Many polymerases further enhance the fidelity of replication by the use of proofreading mechanisms. One polymerase from E. coli, DNA polymerase I used in DNA replication and repair, displays an exonuclease activity in addition to the polymerase activity. The exonuclease removes mismatched nucleotides from the 3′ end of DNA by hydrolysis. If the wrong nucleotide is inserted, the malformed product is not held as tightly in the polymerase active site. It is likely to flop about because of the weaker hydrogen bonding and to find itself in the exonuclease active site, where the trespassing nucleotide is removed (Figure 34.10). This flopping is the result of Brownian motion.

Figure 34.10: Proofreading. The growing DNA strand occasionally leaves the polymerase site, especially if there is improper base-pairing, and migrates to the active site of exonuclease. There, one or more nucleotides are excised from the newly synthesized strand, removing potentially incorrect bases.

!quickquiz! QUICK QUIZ 1

What are the three key enzymes required for DNA synthesis, and what biochemical challenges to replication do they address?

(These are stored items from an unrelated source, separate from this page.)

-- ==== Sys2Proof/Machine/Dispatch.lean ====
section
/-! DEFINITION. Dispatch.lean: one arm per instruction, each a direct call of its meaning. -/

namespace Sys2Proof.Machine

def exec (i : Instr) (s : State) : Host.Outcome State Fault Refusal :=
  match i with
  | .lui rd imm => Sys2Proof.Machine.execLui rd imm s
  | .auipc rd imm => Sys2Proof.Machine.execAuipc rd imm s
  | .addi rd rs1 imm => Sys2Proof.Machine.execAddi rd rs1 imm s
  | .slti rd rs1 imm => Sys2Proof.Machine.execSlti rd rs1 imm s
  | .sltiu rd rs1 imm => Sys2Proof.Machine.execSltiu rd rs1 imm s
  | .xori rd rs1 imm => Sys2Proof.Machine.execXori rd rs1 imm s
  | .ori rd rs1 imm => Sys2Proof.Machine.execOri rd rs1 imm s
  | .andi rd rs1 imm => Sys2Proof.Machine.execAndi rd rs1 imm s
  | .slli rd rs1 shamt => Sys2Proof.Machine.execSlli rd rs1 shamt s
  | .srli rd rs1 shamt => Sys2Proof.Machine.execSrli rd rs1 shamt s
  | .srai rd rs1 shamt => Sys2Proof.Machine.execSrai rd rs1 shamt s
  | .add rd rs1 rs2 => Sys2Proof.Machine.execAdd rd rs1 rs2 s
  | .sub rd rs1 rs2 => Sys2Proof.Machine.execSub rd rs1 rs2 s
  | .sll rd rs1 rs2 => Sys2Proof.Machine.execSll rd rs1 rs2 s
  | .slt rd rs1 rs2 => Sys2Proof.Machine.execSlt rd rs1 rs2 s
  | .sltu rd rs1 rs2 => Sys2Proof.Machine.execSltu rd rs1 rs2 s
  | .xor rd rs1 rs2 => Sys2Proof.Machine.execXor rd rs1 rs2 s
  | .srl rd rs1 rs2 => Sys2Proof.Machine.execSrl rd rs1 rs2 s
  | .sra rd rs1 rs2 => Sys2Proof.Machine.execSra rd rs1 rs2 s
  | .or rd rs1 rs2 => Sys2Proof.Machine.execOr rd rs1 rs2 s
  | .and rd rs1 rs2 => Sys2Proof.Machine.execAnd rd rs1 rs2 s
  | .jal rd imm => Sys2Proof.Machine.execJal rd imm s
  | .jalr rd rs1 imm => Sys2Proof.Machine.execJalr rd rs1 imm s
  | .beq rs1 rs2 imm => Sys2Proof.Machine.execBeq rs1 rs2 imm s
  | .bne rs1 rs2 imm => Sys2Proof.Machine.execBne rs1 rs2 imm s
  | .blt rs1 rs2 imm => Sys2Proof.Machine.execBlt rs1 rs2 imm s
  | .bge rs1 rs2 imm => Sys2Proof.Machine.execBge rs1 rs2 imm s
  | .bltu rs1 rs2 imm => Sys2Proof.Machine.execBltu rs1 rs2 imm s
  | .bgeu rs1 rs2 imm => Sys2Proof.Machine.execBgeu rs1 rs2 imm s
  | .lb rd rs1 imm => Sys2Proof.Machine.execLb rd rs1 imm s
  | .lh rd rs1 imm => Sys2Proof.Machine.execLh rd rs1 imm s
  | .lw rd rs1 imm => Sys2Proof.Machine.execLw rd rs1 imm s
  | .lbu rd rs1 imm => Sys2Proof.Machine.execLbu rd rs1 imm s
  | .lhu rd rs1 imm => Sys2Proof.Machine.execLhu rd rs1 imm s
  | .sb rs1 rs2 imm => Sys2Proof.Machine.execSb rs1 rs2 imm s
  | .sh rs1 rs2 imm => Sys2Proof.Machine.execSh rs1 rs2 imm s
  | .sw rs1 rs2 imm => Sys2Proof.Machine.execSw rs1 rs2 imm s
  | .ecall => Sys2Proof.Machine.execEcall s
  | .ebreak => Sys2Proof.Machine.execEbreak s
  | .nemuTrap _ _ _ _ _ => Sys2Proof.Machine.execNemuTrap s

end Sys2Proof.Machine
end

How does the enzyme sense whether a newly added base is correct? First, an incorrect base will not pair correctly with the template strand and will be unlikely to be linked to the new strand. Second, even if an incorrect base is inserted into the new strand, it is likely to be deleted. After the addition of a new nucleotide, the DNA is pulled by one base pair into the enzyme. If an incorrect base is incorporated, the enzyme stalls owing to the structural disruption caused by the presence of a non-Watson–Crick base pair in the enzyme, and the pause provides additional time for the strand to wander into the exonuclease site. There is a cost to this editing function, however: DNA polymerase I removes approximately 1 correct nucleotide in 20. Although the removal of correct nucleotides is slightly wasteful energetically, proofreading increases the accuracy of replication by a factor of approximately 1000.